Fastest sorting algorithm for distributed systems (Parallel Radix Sort) [Difficulty: Medium]
The time has come to talk about parallelization and MPI, the heart of our topic and my project. First, the problem the parallel Radix Sort can solve will be presented. Then, we will see the algorithm before talking about my implementation. Lastly, it will be interesting to expose performance results.
Problem the parallel Radix Sort can solve
Every day we collect more and more data to be analyzed. With nowadays large-scale data and large-scale problems, parallel computing is a powerful ally and important tool. While processing data, one recurrent step is the sorting. In my second blog post, I have highlighted the importance of sorting algorithms. Parallel sorting is one of the important component in parallel computing.

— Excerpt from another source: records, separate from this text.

-- ==== Sys2Proof/Certificates/Slice0/Obligations.lean ====
section
/-! DEFINITION. The statements for the provers, from the numbered rules of spec/. -/

open Sys2Proof Sys2Proof.Machine

/-! ### Encodings -/

/-- 30 R91 to R95, R99, R104: decoding the encoding of a well-formed instruction gives it back, for every instruction
that has an encoding and every operand. -/
def Obligations.DecodeEncodeRoundTrip : Prop :=
  ∀ (i : Instr) (w : Encoding), i.wf = true → encode i = some w → decode w = .ok i

/-- 30 R94, R95, R96: the two bytes of a match token and its length and offset, in plain numbers both ways, and the
map between byte pairs and field pairs is a bijection. -/
def Obligations.MatchFieldsBijection : Prop :=
  (∀ b0 b1 : Byte,
    mlenOf (lenOfByte0 b0) = b0.toNat / 4 + 3 ∧ 3 ≤ mlenOf (lenOfByte0 b0) ∧ mlenOf (lenOfByte0 b0) ≤ 66 ∧
    (offOfBytes b0 b1).toNat = (b0.toNat * 256 + b1.toNat) % 1024 ∧
    byte0Of (lenFieldOf (mlenOf (lenOfByte0 b0))) (offOfBytes b0 b1) = b0 ∧ byte1Of (offOfBytes b0 b1) = b1) ∧
  ∀ (mlen offset : Nat), 3 ≤ mlen → mlen ≤ 66 → offset ≤ 1023 →
    (byte0Of (lenFieldOf mlen) (BitVec.ofNat 10 offset)).toNat = (mlen - 3) * 4 + offset / 256 ∧
    (byte1Of (BitVec.ofNat 10 offset)).toNat = offset % 256 ∧
    mlenOf (lenOfByte0 (byte0Of (lenFieldOf mlen) (BitVec.ofNat 10 offset))) = mlen ∧
    (offOfBytes (byte0Of (lenFieldOf mlen) (BitVec.ofNat 10 offset)) (byte1Of (BitVec.ofNat 10 offset))).toNat = offset

/-- Words written out from 30 R91 to R95, R99, R104, and the vectors V1, V2, V6, V7 of 95_test_vectors. -/
def Obligations.SampleWordsDecode : Prop :=
  decode (.element .map [0b00001010#8]) = .ok (.map 0x0A) ∧
  decode (.element .lit [0b01100010#8]) = .ok (.lit 0x62) ∧
  decode (.element .mat [0b00000000#8, 0b00000001#8]) = .ok (.matchTok 0 1) ∧
  decode (.element .mat [0b11111111#8, 0b11111111#8]) = .ok (.matchTok 63 1023) ∧
  decode (.element .mat [0b00011101#8, 0b00101100#8]) = .ok (.matchTok 7 300) ∧
  decode (.element .mat [0b11111100#8, 0b00000000#8]) = .ok (.matchReserved 63) ∧
  decode (.element .mat [0b11111100#8]) = .error .truncatedMatch ∧
  decode (.access (.write 2 3)) = .ok (.encStart 3) ∧
  decode (.access (.write 7 1)) = .ok (.decStart 1) ∧
  decode (.access (.write 2 2)) = .ok (.wr 2 2) ∧
  decode (.access (.read 8)) = .ok (.rd 8)

/-- 30 R97, R106, R107: bit `i` of a group's MAP byte says whether token `i` is a match, and walking the assembled
bytes of a group gives the MAP and the tokens back. -/
def Obligations.GroupDisassembles : Prop :=
  ∀ toks : List Token, 1 ≤ toks.length → toks.length ≤ 8 →
    (∀ i (h : i < toks.length), (groupMap toks).getLsbD i = tokenIsMatch (toks[i])) ∧
    (∀ i, toks.length ≤ i → (groupMap toks).getLsbD i = false) ∧
    disassemble (assemble (.group toks)) =
      .ok (.map (groupMap toks) :: toks.map (fun t =>
        match t with
        | .lit b => .lit b
        | .mat len off => if off = 0 then .matchReserved len else .matchTok len off))

/-! ### A step runs the decoded instruction -/

/-- 30 R97, 43 R191: when the decoder moves next inside a call and the position is a token's, the step is the decoded
token run on the state whose mask has moved on, with the end test of the token step after it. -/
def Obligations.StepRunsDecodedToken : Prop :=
  ∀ (s : State) (rest : List Agent) (i : Instr) (t : State),
    s.sched = .decoder :: rest → decActive s.dec →
    isNewGroup (shiftMask s.dec.cmask) = false →
    fetchElement (if mapBit s.dec.cmap (shiftMask s.dec.cmask) then .mat else .lit) s.dec = .ok i →
    exec i { s with
      sched := rest
      dec := { s.dec with
        cmask := shiftMask s.dec.cmask
        w := { s.dec.w with ismatch := mapBit s.dec.cmap (shiftMask s.dec.cmask) } } } = .next t →
    i.wf = true ∧ step s = .next { t with dec := clearDecWires (finishDecIfEnd t.dec) }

It allows us to reduce the sorting time and to sort more data, amounts that can’t be sorted serially. Indeed, it is possible when we want to sort a huge amount of data that it can’t fit on one single computer because computers are memory bounded. Or, it may take too much time using only one computer, a time we can’t afford. Thus, for memory and time motivations, we can use distributed systems and have our data distributed across several computers and sort them in that way. But how? Let’s define properly the context and what we want before.
What we have
- P resources able to communicate between themselves, store and process our data. They can be CPUs, GPUs, computers… Each resource has a unique rank between 0 and P-1.
- N data, distributed equally across our resources. This means that each resource has the same amount of data.
- The data are too huge to be stored or processed by only one resource.
What we want
- Sort the data across the resources, in a distributed way. After the sort, resource 0 should have the lower part of the sorted data, resource 1 the next and so on.
- We want to be as fast as possible and consume the lowest memory possible on each resource.
Like all distributed and parallel systems, an issue we have to be careful of is communications between the resources. They have to be as minimal as possible to make parallel algorithms efficient. Otherwise, we spend too much time in communications instead of treating the problem itself. Through communications, we can exchange data and information between the resources. The more amount of data we exchange, the more it will take time.
There is a bunch of parallel sorts and among them sample sort, bitonic sort, column sort, etc. Each of them has its pros and cons. But, as far as I know, they are not so many satisfying all of our requirements above. Often, they need to gather all the data or a huge part of them on one resource, at one point or another, to be efficient. This is not suitable. They can be managed without gathering the data on one resource, but, most of the time, they are not efficient enough anymore because of the communication overhead involved. The parallel Radix Sort is one of those which meets our requirements while being efficient. It is currently known as the fastest internal sorting method for distributed-memory multiprocessors.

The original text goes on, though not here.